:: Problem description ::
Below are entries; work out how many of their lines include the string "writeInFlight", and reply with the number only.

── Extracted entries ──

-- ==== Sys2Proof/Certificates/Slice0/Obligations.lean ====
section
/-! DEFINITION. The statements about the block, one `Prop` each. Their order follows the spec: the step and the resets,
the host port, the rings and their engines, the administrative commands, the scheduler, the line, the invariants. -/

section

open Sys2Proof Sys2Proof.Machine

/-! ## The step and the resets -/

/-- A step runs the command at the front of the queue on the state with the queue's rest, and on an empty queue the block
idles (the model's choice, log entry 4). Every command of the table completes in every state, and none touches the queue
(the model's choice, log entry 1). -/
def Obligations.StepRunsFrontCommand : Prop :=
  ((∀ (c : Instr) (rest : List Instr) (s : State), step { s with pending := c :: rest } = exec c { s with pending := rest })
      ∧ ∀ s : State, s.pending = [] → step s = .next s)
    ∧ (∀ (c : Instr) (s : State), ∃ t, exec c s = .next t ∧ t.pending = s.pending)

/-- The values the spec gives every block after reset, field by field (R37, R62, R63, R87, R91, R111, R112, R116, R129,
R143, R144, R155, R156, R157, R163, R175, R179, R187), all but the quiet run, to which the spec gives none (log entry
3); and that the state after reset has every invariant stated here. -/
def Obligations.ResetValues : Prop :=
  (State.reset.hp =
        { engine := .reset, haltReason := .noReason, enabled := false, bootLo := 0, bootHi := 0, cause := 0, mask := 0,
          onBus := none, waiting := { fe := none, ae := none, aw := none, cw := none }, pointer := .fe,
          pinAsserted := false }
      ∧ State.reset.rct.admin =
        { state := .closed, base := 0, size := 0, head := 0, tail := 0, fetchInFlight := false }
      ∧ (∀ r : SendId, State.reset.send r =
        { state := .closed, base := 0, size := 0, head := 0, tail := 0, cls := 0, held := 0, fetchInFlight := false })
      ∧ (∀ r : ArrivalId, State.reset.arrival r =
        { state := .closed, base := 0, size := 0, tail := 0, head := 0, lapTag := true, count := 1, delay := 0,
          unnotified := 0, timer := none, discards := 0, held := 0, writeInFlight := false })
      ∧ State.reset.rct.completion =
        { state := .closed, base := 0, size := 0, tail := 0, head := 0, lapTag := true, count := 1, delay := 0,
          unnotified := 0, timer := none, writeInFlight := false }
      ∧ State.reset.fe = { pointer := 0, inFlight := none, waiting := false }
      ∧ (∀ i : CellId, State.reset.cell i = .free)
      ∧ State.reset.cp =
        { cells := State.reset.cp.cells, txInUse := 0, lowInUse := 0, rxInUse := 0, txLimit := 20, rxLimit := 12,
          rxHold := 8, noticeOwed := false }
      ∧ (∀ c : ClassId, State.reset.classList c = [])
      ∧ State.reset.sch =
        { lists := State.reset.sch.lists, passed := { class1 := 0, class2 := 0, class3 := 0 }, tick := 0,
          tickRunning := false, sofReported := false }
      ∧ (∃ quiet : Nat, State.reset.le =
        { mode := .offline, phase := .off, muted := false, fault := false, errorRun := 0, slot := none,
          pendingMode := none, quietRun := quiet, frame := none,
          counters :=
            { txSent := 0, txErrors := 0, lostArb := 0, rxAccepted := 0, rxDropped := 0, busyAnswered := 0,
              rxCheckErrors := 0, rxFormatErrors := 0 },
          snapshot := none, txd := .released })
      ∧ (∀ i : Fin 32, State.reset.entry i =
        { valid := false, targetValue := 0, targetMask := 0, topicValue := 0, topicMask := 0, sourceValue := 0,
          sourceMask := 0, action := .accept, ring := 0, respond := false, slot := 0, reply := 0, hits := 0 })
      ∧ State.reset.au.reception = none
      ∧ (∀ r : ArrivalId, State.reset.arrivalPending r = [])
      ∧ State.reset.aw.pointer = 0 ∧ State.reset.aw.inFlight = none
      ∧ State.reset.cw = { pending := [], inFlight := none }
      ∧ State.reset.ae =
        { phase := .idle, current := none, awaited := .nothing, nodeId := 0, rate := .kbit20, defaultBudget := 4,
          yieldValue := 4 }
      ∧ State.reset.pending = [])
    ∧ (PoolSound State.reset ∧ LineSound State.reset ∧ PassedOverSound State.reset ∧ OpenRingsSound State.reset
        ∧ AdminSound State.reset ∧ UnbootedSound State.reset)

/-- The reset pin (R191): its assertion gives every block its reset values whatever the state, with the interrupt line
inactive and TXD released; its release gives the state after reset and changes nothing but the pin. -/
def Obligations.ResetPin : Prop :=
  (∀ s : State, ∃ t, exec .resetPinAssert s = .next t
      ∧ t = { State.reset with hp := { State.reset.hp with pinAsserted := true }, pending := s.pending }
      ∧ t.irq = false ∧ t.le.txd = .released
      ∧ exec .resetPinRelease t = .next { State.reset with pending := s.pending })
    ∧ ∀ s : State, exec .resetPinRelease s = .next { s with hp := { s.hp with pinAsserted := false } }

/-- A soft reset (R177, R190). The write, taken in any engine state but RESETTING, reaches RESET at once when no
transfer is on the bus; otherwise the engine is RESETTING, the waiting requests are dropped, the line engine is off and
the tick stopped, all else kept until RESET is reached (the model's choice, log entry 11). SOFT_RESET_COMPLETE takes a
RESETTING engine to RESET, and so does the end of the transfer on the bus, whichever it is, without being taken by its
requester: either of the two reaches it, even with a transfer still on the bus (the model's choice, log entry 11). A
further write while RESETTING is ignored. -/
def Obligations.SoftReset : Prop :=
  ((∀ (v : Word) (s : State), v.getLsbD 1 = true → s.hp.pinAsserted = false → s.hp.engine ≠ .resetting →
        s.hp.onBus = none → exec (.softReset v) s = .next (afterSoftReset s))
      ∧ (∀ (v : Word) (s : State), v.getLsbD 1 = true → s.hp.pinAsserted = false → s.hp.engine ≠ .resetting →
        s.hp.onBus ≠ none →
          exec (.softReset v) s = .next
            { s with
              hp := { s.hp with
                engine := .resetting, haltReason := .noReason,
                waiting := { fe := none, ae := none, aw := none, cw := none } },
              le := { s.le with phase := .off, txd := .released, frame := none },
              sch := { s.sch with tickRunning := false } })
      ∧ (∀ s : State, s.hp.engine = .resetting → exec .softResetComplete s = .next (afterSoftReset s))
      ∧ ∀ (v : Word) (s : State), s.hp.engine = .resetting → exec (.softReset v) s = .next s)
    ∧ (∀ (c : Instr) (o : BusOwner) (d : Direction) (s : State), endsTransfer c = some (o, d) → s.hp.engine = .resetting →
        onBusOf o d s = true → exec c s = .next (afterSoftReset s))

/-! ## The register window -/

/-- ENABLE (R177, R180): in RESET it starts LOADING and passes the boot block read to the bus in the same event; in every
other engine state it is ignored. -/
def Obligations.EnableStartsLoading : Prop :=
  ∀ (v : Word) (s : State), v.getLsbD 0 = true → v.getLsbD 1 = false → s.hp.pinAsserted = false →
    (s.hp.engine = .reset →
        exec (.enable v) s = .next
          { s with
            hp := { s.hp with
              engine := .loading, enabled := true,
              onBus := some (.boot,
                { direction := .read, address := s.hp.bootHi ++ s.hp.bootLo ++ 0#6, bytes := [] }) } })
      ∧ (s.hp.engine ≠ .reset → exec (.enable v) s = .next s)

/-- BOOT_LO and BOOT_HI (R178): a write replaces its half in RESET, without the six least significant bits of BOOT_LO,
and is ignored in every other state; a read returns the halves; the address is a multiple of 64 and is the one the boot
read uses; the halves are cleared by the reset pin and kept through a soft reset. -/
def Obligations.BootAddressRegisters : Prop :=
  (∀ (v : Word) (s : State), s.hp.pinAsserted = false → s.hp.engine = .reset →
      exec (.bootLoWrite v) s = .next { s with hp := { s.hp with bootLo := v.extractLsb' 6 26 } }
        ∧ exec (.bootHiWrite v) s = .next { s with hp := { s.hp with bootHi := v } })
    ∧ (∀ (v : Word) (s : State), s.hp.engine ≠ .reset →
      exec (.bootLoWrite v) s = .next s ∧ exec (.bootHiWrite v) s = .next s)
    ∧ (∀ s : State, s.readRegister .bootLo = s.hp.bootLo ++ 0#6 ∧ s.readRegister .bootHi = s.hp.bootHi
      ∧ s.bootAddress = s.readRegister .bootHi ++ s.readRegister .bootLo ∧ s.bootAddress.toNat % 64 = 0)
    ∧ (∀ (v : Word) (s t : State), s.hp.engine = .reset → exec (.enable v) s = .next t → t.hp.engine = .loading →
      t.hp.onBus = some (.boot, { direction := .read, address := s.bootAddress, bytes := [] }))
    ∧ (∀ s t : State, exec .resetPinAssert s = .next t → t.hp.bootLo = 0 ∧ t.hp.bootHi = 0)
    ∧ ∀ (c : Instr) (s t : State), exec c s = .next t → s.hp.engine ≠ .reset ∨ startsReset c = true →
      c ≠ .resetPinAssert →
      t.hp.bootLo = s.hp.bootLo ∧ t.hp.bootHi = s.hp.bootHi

───

:: Answer section ::
2